In some embodiments, in the second configuration, the height of the floor of the linking central portion is lower than the height of the top surface of the one or both of the front axle box and rear axle box. This may allow a lower occupant heel to ground height which may be desirable for particular vehicle configurations (e.g. saloon, hatch back and sports cars).
In some embodiments, the linking central portion and the one or both of the front axle box and rear axle box are arranged to allow mounting to each other at different respective heights, wherein one such height gives rise to the first configuration and another such height gives rise to the second configuration. Allowing mounting of the components at different respective positions may provide a convenient way to select and implement the desired configuration. Specifically the different configurations may be implemented by selecting the appropriate mounting positions adjusting the relative heights of the components accordingly and securing them at the required mounting positions.
In some embodiments, the linking central portion comprises a selectively removable portion which in the first configuration at least partially covers or fills a void bounded by a remainder of the linking central portion below, the front axle box to one side and the rear axle box to the other side, and in the second configuration is removed to expose the void. The selectively removable portion may provide a convenient way in which to selectively create the desired configuration (i.e. it may be included or omitted). The removable portion may provide additional structural strength in the first configuration by filling the cavity created by the difference in the heights of the floor of the linking central portion and the top surfaces of the axle boxes. In the second configuration, the cavity may facilitate creation of the lowered floor height of the linking central portion.
In some embodiments, the removable portion is a battery arranged to at least contribute to power delivery to one or more systems of a vehicle incorporating the vehicle chassis system. The presence of the battery in the first configuration may be advantageous, because vehicle configurations having a relatively flat overall floor across the axle boxes and linking central portion may tend to be heavier and therefore benefit from additional battery capacity in terms of power delivery and/or range extension.
In some embodiments, the battery is arranged to supply electrical power to an electric traction motor arranged to act as a prime mover for the vehicle.

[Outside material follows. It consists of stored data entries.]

-- ==== Sys2Proof/Machine/Memory.lean ====
section
/-! DEFINITION. Loads, stores and atomics, opcodes 0x40 to 0x5F, 0x7D and 0x7E (R178 to R195), and the events by which their accesses
are performed and answered (R46, R185, R188, R189, R195, R310, R311). -/

namespace Sys2Proof.Machine

/-! ## Shapes -/

/-- A load of n bytes (R184): F = 0 inline, else the flag it names. -/
def loadOp (n : Nat) (d a : BitVec 7) (o f : BitVec 4) : MemOp :=
  { kind := .load, n, a := a.toNat, off := o.toNat * n, d := d.toNat, flag := flagNo f.toNat }

/-- A store of n bytes (R187). -/
def storeOp (n : Nat) (d a : BitVec 7) (o : BitVec 4) (p : BitVec 1) (g : BitVec 3) : MemOp :=
  { kind := .store, n, a := a.toNat, off := o.toNat * n, posted := p == 1#1, guard := g.toNat,
    data := fun c k => if n = 8 then c.src64 d.toNat k else (c.src d.toNat k).toNat }

/-- An atomic (R193): order 1 acquire, 2 release, 3 both. -/
def atomicOp (op : Nat) (d a : BitVec 7) (b : BitVec 5) (s : BitVec 3) (o : BitVec 2) (p : BitVec 1) : MemOp :=
  { kind := .atomic op, n := 4, a := a.toNat, off := 0, d := if p = 1#1 then 128 else d.toNat, posted := p == 1#1,
    acq := if o = 1#2 ∨ o = 3#2 then s.toNat else 0, rel := if o = 2#2 ∨ o = 3#2 then s.toNat else 0,
    data := fun c k => (c.src b.toNat k).toNat, aux := fun c k => if op = 10 then (c.src (b.toNat + 1) k).toNat else 0 }

/-- A memory instruction issued. -/
def issueMem (i : Instr) (op : MemOp) : State → Host.Outcome State Fault Refusal :=
  issueFar i (fun _ => [.src op.a 2]) (fun c => c.farMemory op) (issue i fun c => c.mem i op)

/-! ## Loads (R184 to R186) -/

/-- `LDB` (R184). -/
def execLdb (d a : BitVec 7) (o f : BitVec 4) : State → Host.Outcome State Fault Refusal := issueMem (.ldb d a o f) (loadOp 1 d a o f)

/-- `LDH` (R184). -/
def execLdh (d a : BitVec 7) (o f : BitVec 4) : State → Host.Outcome State Fault Refusal := issueMem (.ldh d a o f) (loadOp 2 d a o f)

/-- `LDW` (R184). -/
def execLdw (d a : BitVec 7) (o f : BitVec 4) : State → Host.Outcome State Fault Refusal := issueMem (.ldw d a o f) (loadOp 4 d a o f)

/-- `LDD` (R184). -/
def execLdd (d a : BitVec 7) (o f : BitVec 4) : State → Host.Outcome State Fault Refusal := issueMem (.ldd d a o f) (loadOp 8 d a o f)

/-- `LDBA` (R186): acquire at its scope. -/
def execLdba (d a : BitVec 7) (s : BitVec 3) (o f : BitVec 4) : State → Host.Outcome State Fault Refusal :=
  issueMem (.ldba d a s o f) { loadOp 1 d a o f with acq := s.toNat, acquire := true }

/-- `LDHA` (R186): acquire at its scope. -/
def execLdha (d a : BitVec 7) (s : BitVec 3) (o f : BitVec 4) : State → Host.Outcome State Fault Refusal :=
  issueMem (.ldha d a s o f) { loadOp 2 d a o f with acq := s.toNat, acquire := true }

/-- `LDWA` (R186): acquire at its scope. -/
def execLdwa (d a : BitVec 7) (s : BitVec 3) (o f : BitVec 4) : State → Host.Outcome State Fault Refusal :=
  issueMem (.ldwa d a s o f) { loadOp 4 d a o f with acq := s.toNat, acquire := true }

/-- `LDDA` (R186): acquire at its scope. -/
def execLdda (d a : BitVec 7) (s : BitVec 3) (o f : BitVec 4) : State → Host.Outcome State Fault Refusal :=
  issueMem (.ldda d a s o f) { loadOp 8 d a o f with acq := s.toNat, acquire := true }

/-! ## Stores (R187, R189 to R191) -/

/-- `STB` (R187). -/
def execStb (d a : BitVec 7) (o : BitVec 4) (p : BitVec 1) (g : BitVec 3) : State → Host.Outcome State Fault Refusal :=
  issueMem (.stb d a o p g) (storeOp 1 d a o p g)

/-- `STH` (R187). -/
def execSth (d a : BitVec 7) (o : BitVec 4) (p : BitVec 1) (g : BitVec 3) : State → Host.Outcome State Fault Refusal :=
  issueMem (.sth d a o p g) (storeOp 2 d a o p g)

/-- `STW` (R187). -/
def execStw (d a : BitVec 7) (o : BitVec 4) (p : BitVec 1) (g : BitVec 3) : State → Host.Outcome State Fault Refusal :=
  issueMem (.stw d a o p g) (storeOp 4 d a o p g)

/-- `STD` (R187). -/
def execStd (d a : BitVec 7) (o : BitVec 4) (p : BitVec 1) (g : BitVec 3) : State → Host.Outcome State Fault Refusal :=
  issueMem (.std d a o p g) (storeOp 8 d a o p g)

/-- `STBL` (R189): release at its scope. -/
def execStbl (d a : BitVec 7) (s : BitVec 3) (o : BitVec 4) (p : BitVec 1) (g : BitVec 3) : State → Host.Outcome State Fault Refusal :=
  issueMem (.stbl d a s o p g) { storeOp 1 d a o p g with rel := s.toNat }

/-- `STHL` (R189): release at its scope. -/
def execSthl (d a : BitVec 7) (s : BitVec 3) (o : BitVec 4) (p : BitVec 1) (g : BitVec 3) : State → Host.Outcome State Fault Refusal :=
  issueMem (.sthl d a s o p g) { storeOp 2 d a o p g with rel := s.toNat }

/-- `STWL` (R189): release at its scope. -/
def execStwl (d a : BitVec 7) (s : BitVec 3) (o : BitVec 4) (p : BitVec 1) (g : BitVec 3) : State → Host.Outcome State Fault Refusal :=
  issueMem (.stwl d a s o p g) { storeOp 4 d a o p g with rel := s.toNat }

/-- `STDL` (R189): release at its scope. -/
def execStdl (d a : BitVec 7) (s : BitVec 3) (o : BitVec 4) (p : BitVec 1) (g : BitVec 3) : State → Host.Outcome State Fault Refusal :=
  issueMem (.stdl d a s o p g) { storeOp 8 d a o p g with rel := s.toNat }

/-- `STN` (R190): nibble enables in bits [7:0] of D + 1. -/
def execStn (d a : BitVec 7) (o : BitVec 4) (p : BitVec 1) (g : BitVec 3) : State → Host.Outcome State Fault Refusal :=
  issueMem (.stn d a o p g) { storeOp 4 d a o p g with kind := .stn, aux := fun c k => bits (c.src (d.toNat + 1) k).toNat 0 8 }

/-- `STBM` (R191): bit enables in B. -/
def execStbm (d a b : BitVec 7) (p : BitVec 1) (g : BitVec 3) : State → Host.Outcome State Fault Refusal :=
  issueMem (.stbm d a b p g) { storeOp 4 d a 0 p g with kind := .stbm, aux := fun c k => (c.src b.toNat k).toNat }

/-! ## Atomics (R193, R194) -/

/-- `AADD` (R194). -/
def execAadd (d a : BitVec 7) (b : BitVec 5) (s : BitVec 3) (o : BitVec 2) (p : BitVec 1) :
    State → Host.Outcome State Fault Refusal := issueMem (.aadd d a b s o p) (atomicOp 0 d a b s o p)

/-- `ASUB` (R194). -/
def execAsub (d a : BitVec 7) (b : BitVec 5) (s : BitVec 3) (o : BitVec 2) (p : BitVec 1) :
    State → Host.Outcome State Fault Refusal := issueMem (.asub d a b s o p) (atomicOp 1 d a b s o p)

/-- `AMINS` (R194). -/
def execAmins (d a : BitVec 7) (b : BitVec 5) (s : BitVec 3) (o : BitVec 2) (p : BitVec 1) :
    State → Host.Outcome State Fault Refusal := issueMem (.amins d a b s o p) (atomicOp 2 d a b s o p)

/-- `AMAXS` (R194). -/
def execAmaxs (d a : BitVec 7) (b : BitVec 5) (s : BitVec 3) (o : BitVec 2) (p : BitVec 1) :
    State → Host.Outcome State Fault Refusal := issueMem (.amaxs d a b s o p) (atomicOp 3 d a b s o p)

/-- `AMINU` (R194). -/
def execAminu (d a : BitVec 7) (b : BitVec 5) (s : BitVec 3) (o : BitVec 2) (p : BitVec 1) :
    State → Host.Outcome State Fault Refusal := issueMem (.aminu d a b s o p) (atomicOp 4 d a b s o p)

/-- `AMAXU` (R194). -/
def execAmaxu (d a : BitVec 7) (b : BitVec 5) (s : BitVec 3) (o : BitVec 2) (p : BitVec 1) :
    State → Host.Outcome State Fault Refusal := issueMem (.amaxu d a b s o p) (atomicOp 5 d a b s o p)

/-- `AAND` (R194). -/
def execAand (d a : BitVec 7) (b : BitVec 5) (s : BitVec 3) (o : BitVec 2) (p : BitVec 1) :
    State → Host.Outcome State Fault Refusal := issueMem (.aand d a b s o p) (atomicOp 6 d a b s o p)

/-- `AOR` (R194). -/
def execAor (d a : BitVec 7) (b : BitVec 5) (s : BitVec 3) (o : BitVec 2) (p : BitVec 1) :
    State → Host.Outcome State Fault Refusal := issueMem (.aor d a b s o p) (atomicOp 7 d a b s o p)

/-- `AXOR` (R194). -/
def execAxor (d a : BitVec 7) (b : BitVec 5) (s : BitVec 3) (o : BitVec 2) (p : BitVec 1) :
    State → Host.Outcome State Fault Refusal := issueMem (.axor d a b s o p) (atomicOp 8 d a b s o p)

/-- `AXCH` (R194). -/
def execAxch (d a : BitVec 7) (b : BitVec 5) (s : BitVec 3) (o : BitVec 2) (p : BitVec 1) :
    State → Host.Outcome State Fault Refusal := issueMem (.axch d a b s o p) (atomicOp 9 d a b s o p)

/-- `ACAS` (R194). -/
def execAcas (d a : BitVec 7) (b : BitVec 5) (s : BitVec 3) (o : BitVec 2) (p : BitVec 1) :
    State → Host.Outcome State Fault Refusal := issueMem (.acas d a b s o p) (atomicOp 10 d a b s o p)

/-- `AFADD` (R194). -/
def execAfadd (d a : BitVec 7) (b : BitVec 5) (s : BitVec 3) (o : BitVec 2) (p : BitVec 1) :
    State → Host.Outcome State Fault Refusal := issueMem (.afadd d a b s o p) (atomicOp 11 d a b s o p)

/-- `AFMIN` (R194). -/
def execAfmin (d a : BitVec 7) (b : BitVec 5) (s : BitVec 3) (o : BitVec 2) (p : BitVec 1) :
    State → Host.Outcome State Fault Refusal := issueMem (.afmin d a b s o p) (atomicOp 12 d a b s o p)

/-- `AFMAX` (R194). -/
def execAfmax (d a : BitVec 7) (b : BitVec 5) (s : BitVec 3) (o : BitVec 2) (p : BitVec 1) :
    State → Host.Outcome State Fault Refusal := issueMem (.afmax d a b s o p) (atomicOp 13 d a b s o p)

/-- `AINCW` (R194). -/
def execAincw (d a : BitVec 7) (b : BitVec 5) (s : BitVec 3) (o : BitVec 2) (p : BitVec 1) :
    State → Host.Outcome State Fault Refusal := issueMem (.aincw d a b s o p) (atomicOp 14 d a b s o p)

/-- `ADECW` (R194). -/
def execAdecw (d a : BitVec 7) (b : BitVec 5) (s : BitVec 3) (o : BitVec 2) (p : BitVec 1) :
    State → Host.Outcome State Fault Refusal := issueMem (.adecw d a b s o p) (atomicOp 15 d a b s o p)

/-! ## Completions (R46, R185, R195, R267) -/

/-- `INLINE_ACCESS_COMPLETION` (R185): the destinations are written and the unit may issue again; a fault met at a bank unit is left to
be raised by the instruction, or pending on the flag of a flagged load. -/
def execInlineAccessCompletion (u : Nat) (s : State) : Host.Outcome State Fault Refusal :=
  match s.unit? u with
  | none => .next s
  | some g =>
    match g.wait with
    | .inlineAccess got left advance flag =>
      let last (t : State) : State :=
        (endAbsent t u ((got.head?.map (·.dest)).getD { reg := none, pair := false, uni := false })).modUnit u Group.advance
      if left ≠ 0 then .next s
      else match g.homeFault with
      | some r =>
        if flag < 12 then
          let t := s.putUnit { g with wait := .none, homeFault := none, visits := [] }
          .next (last (applyCompletion t u flag [] (some (flagFault r.code r.addr none))))
        else .next (s.putUnit { g with wait := .none, visits := [], lateAbsent := 0 })
      | none =>
        let s := s.putUnit { g with wait := .none }
        let s := got.foldl (fun t r => putResults t u r) s
        .next (if advance then last s else s)
    | _ => .next s

/-- What a bank unit's answer does to the waiting unit. -/
def bankAnswer (g : Group) (res : List Results) (err : Option (Nat × Nat)) : Group :=
  match g.wait with
  | .inlineAccess got left advance flag =>
    { g with
      wait := .inlineAccess (got ++ res) (left - 1) advance flag
      homeFault := match err, g.homeFault with
        | some (code, va), none => some { code, addr := va, flag := none, home := none, deferred := false }
        | _, h => h }
  | _ => g

/-- What a bank unit's answer does to a flagged load. -/
def FLoad.answer (f : FLoad) (vals : List (Nat × Nat)) (err : Option (Nat × Nat)) : FLoad :=
  { f with left := f.left - 1, got := f.got ++ vals, err := f.err.orElse fun _ => err }

/-- The address of an access's lowest strand. -/
def Access.lead (a : Access) : Nat := (a.strands.head?.map (·.va)).getD 0

/-- A flagged load replaced. -/
def modLoad (s : State) (id : Nat) (f : FLoad → FLoad) : State := { s with floads := s.floads.map fun x => if x.id = id then f x else x }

In some embodiments, the linking central portion and the one or both of the front axle box and rear axle box are arranged to allow mounting to each other both where the linking central portion is inverted with respect to the one or both of the front axle box and rear axle box and where it is non-inverted with respect to the one or both of the front axle box and rear axle box and where mounting with the linking central portion one of inverted and non- inverted gives rise to the first configuration and mounting with the linking central portion the other of inverted and non-inverted gives rise to the second configuration. Thus, mounting formations on the front axle box and rear axle box for attachment to the linking central portion may be configured to be compatible with corresponding mounting formations of the linking central portion when the linking central portion is inverted and non-inverted. Flipping only one or some of the components (which as will be understood may be asymmetric about the relevant mount point) may provide a convenient way to select and implement the desired configuration.
In some embodiments, the linking central portion and the one or both of the front axle box and rear axle box are arranged to allow mounting to each other both where the linking central portion and the one or both of the front axle box and rear axle box are inverted and where they are non-inverted, and where mounting the respective chassis components one of inverted and non-inverted gives rise to the first configuration, and mounting the respective chassis components the other of inverted and non-inverted gives rise to the second configuration. By allowing mounting two or more of the components where they are all inverted and where they are all non-inverted, it may not be necessary to flip the chassis once assembled in order to alter the configuration.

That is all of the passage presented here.